How To Turn Limited From A Weakness To A Strength
Diving headfirst into Limited and playing it as much as possible with good players is one of the keys to mastering Limited.
When Draft PDX meets they start by drafting the best decks that they can, and then they split into two random teams before they build their decks. They discuss with each other what cards they might use and how to play them before coming together to play the other team.
The team that wins the Draft is the team that wins the most matches—this way players get to really learn how their deck performed instead of getting benched after their first loss. With the team setting players are encouraged to play their hardest even after a loss, as their next match matters just as much for the team.
Biggest Mistake Players Make
One of the biggest mistakes Gabe sees players make is when they let their emotions determine the value of their play. He knows that not blaming losses on luck and variance is great advice, but what he finds more valuable is looking back at matches he won to find the mistakes he made. If you only set out to learn from losses then you are missing out on a lot of opportunities to learn, especially since most wins aren’t achieved in the most optimal fashion.
To internalize mistakes you’ve made, realize that you most likely will make the same mistake again. What you can do to prevent that is to care about making the mistake, actively seek to recognize it, and find what mode of thinking led you to that mistake.
What Is The Deepest Thing Magic Has Taught You?

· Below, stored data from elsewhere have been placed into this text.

theorem bodyDFinish_runs (s : State) : (bodyDFinish s).Runs State.dev s.dev [.ioError] 1 := by
  unfold bodyDFinish
  have hf := flushSink_runs s.dev
  cases hfe : flushSink s.dev with
  | ok u2 d2 => rw [hfe] at hf; exact hf
  | raise e d2 => rw [hfe] at hf; exact hf
  | stuck => trivial

/-! ## ENCODE and DECODE -/

/-- What an aborted or finished ENCODE can have changed. -/
theorem bodyEncode_cases (s : State) :
    (∃ v dev f n pl r k cw path q, bodyEncode s = .ok v
      { s with dev := dev, freq := f, n1 := n, pl := pl, root := r, nodeCount := k, cw := cw, path := path, bb := q,
               opstate := .eDone }) ∨
    (∃ e dev f n pl r k cw path q o, bodyEncode s = .raise e
      { s with dev := dev, freq := f, n1 := n, pl := pl, root := r, nodeCount := k, cw := cw, path := path, bb := q,
               opstate := o }) := by
  unfold bodyEncode
  rcases bodyECount_cases s with ⟨n, f, d, h, _⟩ | ⟨e, f, d, h⟩ <;> rw [h]
  · simp only [Res.andThen]
    rcases bodyEBuild_cases { s with dev := d, freq := f, n1 := n, opstate := .eFreqCounted } with
      ⟨v, r, k, h⟩ | ⟨pl, k, h⟩ <;> rw [h]
    · simp only [bodyETable_eq]
      rcases bodyEHeader_cases
        { s with dev := d, freq := f, n1 := n, pl := [], root := r, nodeCount := k, cw := tableOf r, path := [],
                 opstate := .eTableBuilt } with ⟨v, q, h, _⟩ | ⟨q, h, _⟩ <;> rw [h]
      · simp only
        rcases bodyEPayload_cases
          { s with dev := d, freq := f, n1 := n, pl := [], root := r, nodeCount := k, cw := tableOf r, path := [],
                   bb := q, opstate := .eHeaderWritten } with ⟨v, q', d', h, _⟩ | ⟨e, q', d', h, _⟩ <;> rw [h]
        · simp only
          rcases bodyEFlush_cases
            { s with dev := d', freq := f, n1 := n, pl := [], root := r, nodeCount := k, cw := tableOf r, path := [],
                     bb := q', opstate := .ePayloadWritten } with ⟨v, d2, h⟩ | ⟨e, d2, h⟩ <;> rw [h]
          · exact .inl ⟨_, _, _, _, _, _, _, _, _, _, rfl⟩
          · exact .inr ⟨_, _, _, _, _, _, _, _, _, _, _, rfl⟩
        · exact .inr ⟨_, _, _, _, _, _, _, _, _, _, _, rfl⟩
      · exact .inr ⟨_, _, _, _, _, _, _, _, _, _, _, rfl⟩
    · exact .inr ⟨_, _, _, _, _, _, _, _, _, _, _, rfl⟩
  · exact .inr ⟨_, _, _, _, _, _, _, _, _, _, _, rfl⟩

/-- The errors of ENCODE (60_exceptions.md R157). -/
abbrev encodeErrors : List ErrCode := [.ioError, .allocationError, .counterOverflow, .sourceMismatch]

theorem bodyEncode_runs (s : State) : (bodyEncode s).Runs State.dev s.dev encodeErrors 1 := by
  refine ((bodyECount_runs s).mono (by simp)).bind fun _ s _ => ?_
  refine Res.Runs.bind ?_ fun _ s _ => ?_
  · rcases bodyEBuild_cases s with ⟨v, r, k, h⟩ | ⟨pl, k, h⟩ <;> rw [h]
    · exact Devices.Ran.refl _
    · exact ⟨Devices.Ran.refl _, by simp⟩
  refine Res.Runs.bind (by rw [bodyETable_eq]; exact Devices.Ran.refl _) fun _ s _ => ?_
  refine Res.Runs.bind ?_ fun _ s _ => ?_
  · rcases bodyEHeader_cases s with ⟨v, q, h, _⟩ | ⟨q, h, _⟩ <;> rw [h]
    · exact Devices.Ran.refl _
    · exact ⟨Devices.Ran.refl _, by simp⟩
  exact ((bodyEPayload_runs s).mono (by simp)).bind fun _ s _ => (bodyEFlush_runs s).mono (by simp)

/-- What an aborted or finished DECODE can have changed. -/
theorem bodyDecode_cases (s : State) :
    (∃ v u n k m o, bodyDecode s = .ok v
      { s.putSupply u with root := n, nodeCount := k, dnode := m, dout := o, opstate := .dDone } ∧
      n.isByteLeaf = false ∧ k = n.size ∧ k ≤ s.cfg.nodeCap) ∨
    (∃ e u n k m o st, bodyDecode s = .raise e
      { s.putSupply u with root := n, nodeCount := k, dnode := m, dout := o, opstate := st } ∧
      (k ≤ s.cfg.nodeCap ∨ k = s.nodeCount)) := by
  unfold bodyDecode
  rcases bodyDHeader_cases s with ⟨v, u, n, k, h, hn⟩ | ⟨e, u, n, k, h, hk⟩ <;> rw [h]
  · simp only [Res.andThen]
    rcases bodyDPayload_cases { s.putSupply u with root := n, nodeCount := k, opstate := .dHeaderParsed } with
      ⟨v, u', m, o, h⟩ | ⟨e, u', m, o, h⟩ <;> rw [h]
    · simp only
      rcases bodyDFinish_cases
        { s.putSupply u' with root := n, nodeCount := k, dnode := m, dout := o, opstate := .dPayloadDecoded } with
        ⟨d, h⟩ | ⟨d, h⟩
      · exact .inl ⟨_, { u' with dev := d }, n, k, m, o, h, hn⟩
      · exact .inr ⟨_, { u' with dev := d }, n, k, m, o, _, h, .inl hn.2.2⟩
    · exact .inr ⟨e, u', n, k, m, o, _, rfl, .inl hn.2.2⟩
  · exact .inr ⟨e, u, n, k, s.dnode, s.dout, _, rfl, hk⟩

/-- The errors of DECODE (60_exceptions.md R157). -/
abbrev decodeErrors : List ErrCode := [.ioError, .malformedHeader, .truncatedPayload, .allocationError]

theorem bodyDecode_runs (s : State) : (bodyDecode s).Runs State.dev s.dev decodeErrors 1 :=
  ((bodyDHeader_runs s).mono (by simp)).bind fun _ s _ =>
    ((bodyDPayload_runs s).mono (by simp)).bind fun _ s _ => (bodyDFinish_runs s).mono (by simp)

end Sys2Proof.Machine
end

While Gabe sees himself as a competitive, achievement focused individual, Magic has taught him that he is more of a community focused player. His personal goals are important to him, but they aren’t as important as being good to people and his interactions with a healthy, thriving community of players.
What’s in Your Tournament Bag
Dark Chocolate (for himself and distressed teammates)
Non-Magic Activities That Make You Better At Magic
Gabe plays basketball and finds that aerobic activity measurably affects his mental state and thought processes. Maintaining his physical health helps him from getting exhausted in long tournaments, and he finds that when he feels good he usually plays better. The brain is connected to the body and keeping both in shape is important to performing well in anything.
Gabe’s final advice is to make sure you’re always trying to learn. Magic has taught him that he doesn’t know everything, and it has helped him connect and learn from many different people and situations. Never think you have it all figured out. When you win a big tournament use it as an opportunity to say, “This is a big milestone for me and I have a lot more left to learn.”